Apenas alguns historiadores lembraram que o diamante, que pesava 190,3 quilates métricos quando chegou na Grã-Bretanha, tinha tido pelo menos duas irmãs comparáveis no tesouro Mughal – o Darya-i-Noor, ou Mar de Luz, agora em Teerã (hoje estimado em 175-195 quilates métricos), e o Grande Diamante Mughal, acreditado pela maioria dos gemólogos modernos como sendo o diamante Orlov (189.9 quilates métricos), hoje parte do ceptro imperial russo de Catarina, a Grande, no Kremlin.

Koh-i-Noor significa ‘Montanha de Luz’ mas a sua passagem pelo mundo foi marcada com actos de escuridão notável

Foi no início do século XIX, quando o Koh-i-Noor alcançou o Punjab e as mãos do marajá Sikh maharaja Ranjit Singh, que o diamante começou a alcançar a sua fama e celebridade preeminente.
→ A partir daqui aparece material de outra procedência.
-- ==== Sys2Proof/Machine/Control.lean ====
section
/-! DEFINITION. Control transfer (spec/47_control.md). `PC` is `PCf` when these run; there are no delay slots; no target is
checked for alignment or for lying in a segment. -/

namespace Sys2Proof.Machine

/-- J: the top four bits of `PCf + 4` and the target (R240). -/
def execJ (target : Target) (s : State) : Result :=
  .next (s.setPc (jumpTarget s.pc target))

/-- JAL: `$ra` receives `PCf`, then as J (R241). -/
def execJal (target : Target) (s : State) : Result :=
  .next ((s.setReg regRa s.pc).setPc (jumpTarget s.pc target))

/-- JR: `PC <- R[rs]`, all 32 bits (R242). -/
def execJr (rs : RegIx) (s : State) : Result :=
  .next (s.setPc (s.reg rs))

/-- BEQ (R243). -/
def execBeq (rs rt : RegIx) (imm : Imm16) (s : State) : Result :=
  .next (s.branchIf (decide (s.reg rs = s.reg rt)) imm)

/-- BNE (R244). -/
def execBne (rs rt : RegIx) (imm : Imm16) (s : State) : Result :=
  .next (s.branchIf (decide (s.reg rs ≠ s.reg rt)) imm)

/-- BLTZ: compares `R[rs]` with `R[rt]`, signed or not by `BLTZ_SIGNED` (R245). -/
def execBltz (rs rt : RegIx) (imm : Imm16) (s : State) : Result :=
  .next (s.branchIf (bltzLess s.cfg (s.reg rs) (s.reg rt)) imm)

end Sys2Proof.Machine
end

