/-- A text that is one token of a line as it stands (R281). -/
def PlainToken (t : Text) : Prop :=
  t ≠ [] ∧ ∀ c ∈ t, plainChar c = true

theorem isBlank_of_plainChar {c : Char} (h : plainChar c = true) : isBlank c = false := by
  simp only [plainChar, Bool.and_eq_true, Bool.not_eq_true'] at h
  exact h.1

theorem normalChar_of_plainChar {c : Char} (h : plainChar c = true) : normalChar c = c := by
  simp only [plainChar, Bool.and_eq_true, beq_iff_eq] at h
  exact h.2

theorem plainChar_digitChar {d : Nat} (h : d < 16) : plainChar (digitChar d) = true := by
  interval_cases d <;> decide

section
variable {t : Text} (ht : ∀ c ∈ t, plainChar c = true)
include ht

/-- Characters of one token are collected before the rest of the line is read. -/
theorem tokensFrom_append (cur rest : Text) : tokensFrom cur (t ++ rest) = tokensFrom (t.reverse ++ cur) rest := by
  induction t generalizing cur with
  | nil => rfl
  | cons c cs ih =>
    obtain ⟨hc, hcs⟩ := List.forall_mem_cons.1 ht
    simp [tokensFrom, isBlank_of_plainChar hc, ih hcs]

theorem map_normalChar : t.map normalChar = t :=
  (List.map_congr_left (g := id) fun c hc => normalChar_of_plainChar (ht c hc)).trans t.map_id

end

theorem PlainToken.tokensFrom_space {t : Text} (h : PlainToken t) (rest : Text) :
    tokensFrom [] (t ++ ' ' :: rest) = t :: tokensFrom [] rest := by
  obtain ⟨hne, ht⟩ := h
  rw [tokensFrom_append ht, List.append_nil, tokensFrom]
  simp [isBlank, hne]

theorem PlainToken.tokensFrom_self {t : Text} (h : PlainToken t) : tokensFrom [] t = [t] := by
  obtain ⟨hne, ht⟩ := h
  have hcollect := tokensFrom_append ht [] []
  rw [List.append_nil, List.append_nil] at hcollect
  rw [hcollect, tokensFrom]
  simp [hne]

/-- Preprocessing is the inverse of separating by spaces, for texts that are tokens (R270, R281). -/
theorem lineTokens_joinTokens {ts : List Text} (h : ∀ t ∈ ts, PlainToken t) : lineTokens (joinTokens ts) = ts := by
  induction ts with
  | nil => rfl
  | cons t us ih =>
    obtain ⟨ht, hus⟩ := List.forall_mem_cons.1 h
    cases us with
    | nil =>
      rw [joinTokens, lineTokens, map_normalChar ht.2]
      exact ht.tokensFrom_self
    | cons u us =>
      have hspace : normalChar ' ' = ' ' := by decide
      rw [joinTokens, lineTokens, List.map_append, List.map_cons, map_normalChar ht.2, hspace, ht.tokensFrom_space]
      exact congrArg (t :: ·) (ih hus)

theorem plainToken_printNat {base : Nat} (hbase : 0 < base ∧ base ≤ 16) (n : Nat) : PlainToken (printNat base n) := by
  refine ⟨printNat_ne_nil base n, fun c hc => ?_⟩
  obtain ⟨d, hd, rfl⟩ := mem_printNat hbase hc
  exact plainChar_digitChar hd

theorem PlainToken.cons {t : Text} (h : PlainToken t) {c : Char} (hc : plainChar c = true) : PlainToken (c :: t) :=
  ⟨List.cons_ne_nil c t, List.forall_mem_cons.2 ⟨hc, h.2⟩⟩

theorem PlainToken.append {t u : Text} (ht : PlainToken t) (hu : PlainToken u) : PlainToken (t ++ u) :=
  ⟨List.append_ne_nil_of_left_ne_nil ht.1 u, List.forall_mem_append.2 ⟨ht.2, hu.2⟩⟩

theorem plainToken_printInt (i : Int) : PlainToken (printInt i) := by
  have hdigits := plainToken_printNat (base := 10) (by decide) i.natAbs
  unfold printInt
  split
  · exact hdigits.cons (by decide)
  · exact hdigits

theorem plainToken_hex (n : Nat) : PlainToken ('0' :: 'x' :: printNat 16 n) :=
  ((plainToken_printNat (by decide) n).cons (by decide)).cons (by decide)

theorem memOperand_eq_append (imm : Imm16) (base : Text) :
    memOperand imm base = printInt imm.toInt ++ '(' :: (base ++ [')']) := by
  simp [memOperand]

theorem plainToken_memOperand (imm : Imm16) {base : Text} (h : PlainToken base) : PlainToken (memOperand imm base) := by
  have hclose : PlainToken [')'] := ⟨nofun, List.all_eq_true.1 rfl⟩
  rw [memOperand_eq_append]
  exact (plainToken_printInt imm.toInt).append ((h.append hclose).cons (by decide))

theorem plainToken_functText (o : FunctOp) : PlainToken (functText o) := by
  cases o <;> exact ⟨nofun, List.all_eq_true.1 rfl⟩

theorem plainToken_primaryText (o : PrimaryOp) : PlainToken (primaryText o) := by
  cases o <;> exact ⟨nofun, List.all_eq_true.1 rfl⟩

/-! ### Registers -/

section
variable {c : Config} (h : c.wf = true)
include h

theorem plainToken_regText (i : RegIx) : PlainToken (regText c.regNames i) := by
  have hmem := List.mem_of_getElem? ((regNames_eq_regText_iff h i i).2 rfl)
  have hname := (Config.regNames_wf h).2.2 _ hmem
  simp only [regNameWf, Bool.and_eq_true, Bool.not_eq_true', List.isEmpty_eq_false_iff, List.all_eq_true] at hname
  obtain ⟨hne, hchars⟩ := hname
  refine ⟨hne, fun ch hch => ?_⟩
  obtain ⟨⟨⟨hblank, hnormal⟩, -⟩, -⟩ := hchars ch hch
  simp only [plainChar, hblank, hnormal, Bool.not_false, Bool.and_self]

/-- A register's name is read as its index, since no other register has it (R283). -/
theorem parseReg_regText (i : RegIx) : parseReg c.regNames (regText c.regNames i) = some i := by
  have hindex : c.regNames.idxOf? (regText c.regNames i) = some i.toNat := by
    obtain ⟨hi, hname⟩ := List.getElem?_eq_some_iff.1 ((regNames_eq_regText_iff h i i).2 rfl)
    refine List.idxOf?_eq_some_iff.2 ⟨hi, hname, fun j hj e => ?_⟩
    have hj32 : j < 2 ^ 5 := hj.trans i.isLt
    have hsame := (regNames_eq_regText_iff h (BitVec.ofNatLT j hj32) i).1
      (List.getElem?_eq_some_iff.2 ⟨hj.trans hi, e⟩)
    subst hsame
    exact absurd hj (lt_irrefl _)
  rw [parseReg, hindex, Option.map_some, BitVec.ofNat_toNat, BitVec.setWidth_eq]

end

/-- A printed number holds no parenthesis. -/
theorem paren_not_mem_printInt (i : Int) : '(' ∉ printInt i := by
  have hdigits : '(' ∉ printNat 10 i.natAbs := not_mem_printNat (by decide) i.natAbs
  unfold printInt
  split
  · simpa using hdigits
  · exact hdigits

/-- A load or store operand falls apart at its first parenthesis (R276, R285). -/
theorem splitMemOperand_memOperand (imm : Imm16) (base : Text) :
    splitMemOperand (memOperand imm base) = some (printInt imm.toInt, base) := by
  have hopen : ∀ ch ∈ printInt imm.toInt, (ch != '(') = true := fun ch hch => by
    rw [bne_iff_ne]
    rintro rfl
    exact paren_not_mem_printInt _ hch
  rw [splitMemOperand, memOperand_eq_append, List.dropWhile_append_of_pos hopen, List.takeWhile_append_of_pos hopen]
  simp

end Sys2Proof.Machine
end

section
/-! The Encoder and the Decoder on each other's text (spec/49_decoder_encoder.md R277, R282 to R292). Every family reads
the operands it is printed with, so a disassembled word assembles to the instruction without its unprinted fields; and
no family sets such a field, so the disassembly of an assembled word assembles to that word. -/

namespace Sys2Proof.Machine

/-! ### The twelve families on printed tokens -/

theorem functNamed_functText {ops : List FunctOp} (hops : (ops.map functText).Nodup) {o : FunctOp} (ho : o ∈ ops) :
    functNamed ops (functText o) = some o := by
  simpa only [functNamed, beq_eq_decide] using find?_key_of_nodup hops ho

theorem primaryNamed_primaryText {ops : List PrimaryOp} (hops : (ops.map primaryText).Nodup) {o : PrimaryOp}
    (ho : o ∈ ops) : primaryNamed ops (primaryText o) = some o := by
  simpa only [primaryNamed, beq_eq_decide] using find?_key_of_nodup hops ho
Isto foi em parte o resultado da preferência do Singh pelos diamantes em vez dos rubis – um gosto que os Sikhs tendiam a partilhar com a maioria dos Hindus, mas não com os Mongóis ou Persas, que preferiam pedras grandes, não cortadas e de cores vivas.

O crescente status da gema também foi em parte uma consequência do rápido crescimento do preço dos diamantes em todo o mundo no início do século 19. Isto seguiu-se à invenção do “corte brilhante”, que libertou completamente o “fogo” inerente a cada diamante, e levou por sua vez à moda emergente da classe média para anéis de noivado de diamantes – um gosto que foi eventualmente refractado de volta à Índia.

O acto final da ascensão do Koh-i-Noor ao estrelato global ocorreu no rescaldo da Grande Exposição de 1851 e da enorme cobertura de imprensa que ela gerou. Em pouco tempo, enormes diamantes indianos, muitas vezes amaldiçoados, começaram a aparecer regularmente em romances vitorianos, como A Pedra da Lua de Wilkie Collins e Lothair de Benjamin Disraeli.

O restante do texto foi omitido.